**YOUR OBJECTIVE**
Gather the lines below that include the string "mram", copying each in full.
--- EXCERPTED DATA Enclosed Below ---
-- ==== Sys2Proof/Laws/State.lean ====
section
/-! SUPPORT. What each basic update of the part changes: one lemma for each field. -/

namespace Sys2Proof.Machine
open Sys2Proof

/-! wr changes regs alone. -/

@[simp] theorem wr_regs (a : Nat) (v : Word) (b : Block) : (wr a v b).regs = mput (regDefault a) b.regs a v := rfl
@[simp] theorem wr_staged (a : Nat) (v : Word) (b : Block) : (wr a v b).staged = b.staged := rfl
@[simp] theorem wr_held (a : Nat) (v : Word) (b : Block) : (wr a v b).held = b.held := rfl
@[simp] theorem wr_frozen (a : Nat) (v : Word) (b : Block) : (wr a v b).frozen = b.frozen := rfl
@[simp] theorem wr_host (a : Nat) (v : Word) (b : Block) : (wr a v b).host = b.host := rfl
@[simp] theorem wr_side (a : Nat) (v : Word) (b : Block) : (wr a v b).side = b.side := rfl
@[simp] theorem wr_msixMask (a : Nat) (v : Word) (b : Block) : (wr a v b).msixMask = b.msixMask := rfl
@[simp] theorem wr_msixPend (a : Nat) (v : Word) (b : Block) : (wr a v b).msixPend = b.msixPend := rfl
@[simp] theorem wr_sb (a : Nat) (v : Word) (b : Block) : (wr a v b).sb = b.sb := rfl
@[simp] theorem wr_wdogKickAt (a : Nat) (v : Word) (b : Block) : (wr a v b).wdogKickAt = b.wdogKickAt := rfl
@[simp] theorem wr_wdogRuns (a : Nat) (v : Word) (b : Block) : (wr a v b).wdogRuns = b.wdogRuns := rfl
@[simp] theorem wr_dev (a : Nat) (v : Word) (b : Block) : (wr a v b).dev = b.dev := rfl
@[simp] theorem wr_settings (a : Nat) (v : Word) (b : Block) : (wr a v b).settings = b.settings := rfl
@[simp] theorem wr_supply (a : Nat) (v : Word) (b : Block) : (wr a v b).supply = b.supply := rfl
@[simp] theorem wr_balls (a : Nat) (v : Word) (b : Block) : (wr a v b).balls = b.balls := rfl
@[simp] theorem wr_time (a : Nat) (v : Word) (b : Block) : (wr a v b).time = b.time := rfl
@[simp] theorem wr_ports (a : Nat) (v : Word) (b : Block) : (wr a v b).ports = b.ports := rfl
@[simp] theorem wr_prp (a : Nat) (v : Word) (b : Block) : (wr a v b).prp = b.prp := rfl
@[simp] theorem wr_evr (a : Nat) (v : Word) (b : Block) : (wr a v b).evr = b.evr := rfl
@[simp] theorem wr_mram (a : Nat) (v : Word) (b : Block) : (wr a v b).mram = b.mram := rfl
@[simp] theorem wr_bist (a : Nat) (v : Word) (b : Block) : (wr a v b).bist = b.bist := rfl
@[simp] theorem wr_keys (a : Nat) (v : Word) (b : Block) : (wr a v b).keys = b.keys := rfl
@[simp] theorem wr_glean (a : Nat) (v : Word) (b : Block) : (wr a v b).glean = b.glean := rfl
@[simp] theorem wr_gran (a : Nat) (v : Word) (b : Block) : (wr a v b).gran = b.gran := rfl
@[simp] theorem wr_granMem (a : Nat) (v : Word) (b : Block) : (wr a v b).granMem = b.granMem := rfl
@[simp] theorem wr_ddr (a : Nat) (v : Word) (b : Block) : (wr a v b).ddr = b.ddr := rfl
@[simp] theorem wr_pair (a : Nat) (v : Word) (b : Block) : (wr a v b).pair = b.pair := rfl
@[simp] theorem wr_mode (a : Nat) (v : Word) (b : Block) : (wr a v b).mode = b.mode := rfl
@[simp] theorem wr_thr (a : Nat) (v : Word) (b : Block) : (wr a v b).thr = b.thr := rfl
@[simp] theorem wr_svIn (a : Nat) (v : Word) (b : Block) : (wr a v b).svIn = b.svIn := rfl
@[simp] theorem wr_chain (a : Nat) (v : Word) (b : Block) : (wr a v b).chain = b.chain := rfl
@[simp] theorem wr_hk (a : Nat) (v : Word) (b : Block) : (wr a v b).hk = b.hk := rfl
@[simp] theorem wr_osc (a : Nat) (v : Word) (b : Block) : (wr a v b).osc = b.osc := rfl
@[simp] theorem wr_isl (a : Nat) (v : Word) (b : Block) : (wr a v b).isl = b.isl := rfl
@[simp] theorem wr_alm (a : Nat) (v : Word) (b : Block) : (wr a v b).alm = b.alm := rfl
@[simp] theorem wr_gov (a : Nat) (v : Word) (b : Block) : (wr a v b).gov = b.gov := rfl
@[simp] theorem wr_cap (a : Nat) (v : Word) (b : Block) : (wr a v b).cap = b.cap := rfl
@[simp] theorem wr_upd (a : Nat) (v : Word) (b : Block) : (wr a v b).upd = b.upd := rfl
@[simp] theorem wr_later (a : Nat) (v : Word) (b : Block) : (wr a v b).later = b.later := rfl
@[simp] theorem wr_silos (a : Nat) (v : Word) (b : Block) : (wr a v b).silos = b.silos := rfl
@[simp] theorem wr_out (a : Nat) (v : Word) (b : Block) : (wr a v b).out = b.out := rfl
@[simp] theorem wr_freeCtr (a : Nat) (v : Word) (b : Block) : (wr a v b).freeCtr = b.freeCtr := rfl

/-! emit changes out alone. -/

@[simp] theorem emit_regs (o : Output) (b : Block) : (emit o b).regs = b.regs := rfl
@[simp] theorem emit_staged (o : Output) (b : Block) : (emit o b).staged = b.staged := rfl
@[simp] theorem emit_held (o : Output) (b : Block) : (emit o b).held = b.held := rfl
@[simp] theorem emit_frozen (o : Output) (b : Block) : (emit o b).frozen = b.frozen := rfl
@[simp] theorem emit_host (o : Output) (b : Block) : (emit o b).host = b.host := rfl
@[simp] theorem emit_side (o : Output) (b : Block) : (emit o b).side = b.side := rfl
@[simp] theorem emit_msixMask (o : Output) (b : Block) : (emit o b).msixMask = b.msixMask := rfl
@[simp] theorem emit_msixPend (o : Output) (b : Block) : (emit o b).msixPend = b.msixPend := rfl
@[simp] theorem emit_sb (o : Output) (b : Block) : (emit o b).sb = b.sb := rfl
@[simp] theorem emit_wdogKickAt (o : Output) (b : Block) : (emit o b).wdogKickAt = b.wdogKickAt := rfl
@[simp] theorem emit_wdogRuns (o : Output) (b : Block) : (emit o b).wdogRuns = b.wdogRuns := rfl
@[simp] theorem emit_dev (o : Output) (b : Block) : (emit o b).dev = b.dev := rfl
@[simp] theorem emit_settings (o : Output) (b : Block) : (emit o b).settings = b.settings := rfl
@[simp] theorem emit_supply (o : Output) (b : Block) : (emit o b).supply = b.supply := rfl
@[simp] theorem emit_balls (o : Output) (b : Block) : (emit o b).balls = b.balls := rfl
@[simp] theorem emit_time (o : Output) (b : Block) : (emit o b).time = b.time := rfl
@[simp] theorem emit_ports (o : Output) (b : Block) : (emit o b).ports = b.ports := rfl
@[simp] theorem emit_prp (o : Output) (b : Block) : (emit o b).prp = b.prp := rfl
@[simp] theorem emit_evr (o : Output) (b : Block) : (emit o b).evr = b.evr := rfl
@[simp] theorem emit_mram (o : Output) (b : Block) : (emit o b).mram = b.mram := rfl
@[simp] theorem emit_bist (o : Output) (b : Block) : (emit o b).bist = b.bist := rfl
@[simp] theorem emit_keys (o : Output) (b : Block) : (emit o b).keys = b.keys := rfl
@[simp] theorem emit_glean (o : Output) (b : Block) : (emit o b).glean = b.glean := rfl
@[simp] theorem emit_gran (o : Output) (b : Block) : (emit o b).gran = b.gran := rfl
@[simp] theorem emit_granMem (o : Output) (b : Block) : (emit o b).granMem = b.granMem := rfl
@[simp] theorem emit_ddr (o : Output) (b : Block) : (emit o b).ddr = b.ddr := rfl
@[simp] theorem emit_pair (o : Output) (b : Block) : (emit o b).pair = b.pair := rfl
@[simp] theorem emit_mode (o : Output) (b : Block) : (emit o b).mode = b.mode := rfl
@[simp] theorem emit_thr (o : Output) (b : Block) : (emit o b).thr = b.thr := rfl
@[simp] theorem emit_svIn (o : Output) (b : Block) : (emit o b).svIn = b.svIn := rfl
@[simp] theorem emit_chain (o : Output) (b : Block) : (emit o b).chain = b.chain := rfl
@[simp] theorem emit_hk (o : Output) (b : Block) : (emit o b).hk = b.hk := rfl
@[simp] theorem emit_osc (o : Output) (b : Block) : (emit o b).osc = b.osc := rfl
@[simp] theorem emit_isl (o : Output) (b : Block) : (emit o b).isl = b.isl := rfl
@[simp] theorem emit_alm (o : Output) (b : Block) : (emit o b).alm = b.alm := rfl
@[simp] theorem emit_gov (o : Output) (b : Block) : (emit o b).gov = b.gov := rfl
@[simp] theorem emit_cap (o : Output) (b : Block) : (emit o b).cap = b.cap := rfl
@[simp] theorem emit_upd (o : Output) (b : Block) : (emit o b).upd = b.upd := rfl
@[simp] theorem emit_later (o : Output) (b : Block) : (emit o b).later = b.later := rfl
@[simp] theorem emit_silos (o : Output) (b : Block) : (emit o b).silos = b.silos := rfl
@[simp] theorem emit_out (o : Output) (b : Block) : (emit o b).out = b.out ++ [o] := rfl
@[simp] theorem emit_freeCtr (o : Output) (b : Block) : (emit o b).freeCtr = b.freeCtr := rfl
--- End of Enclosed EXCERPTED DATA ---
**RESPONSE BOX**
@[simp] theorem wr_mram (a : Nat) (v : Word) (b : Block) : (wr a v b).mram = b.mram := rfl
@[simp] theorem emit_mram (o : Output) (b : Block) : (emit o b).mram = b.mram := rfl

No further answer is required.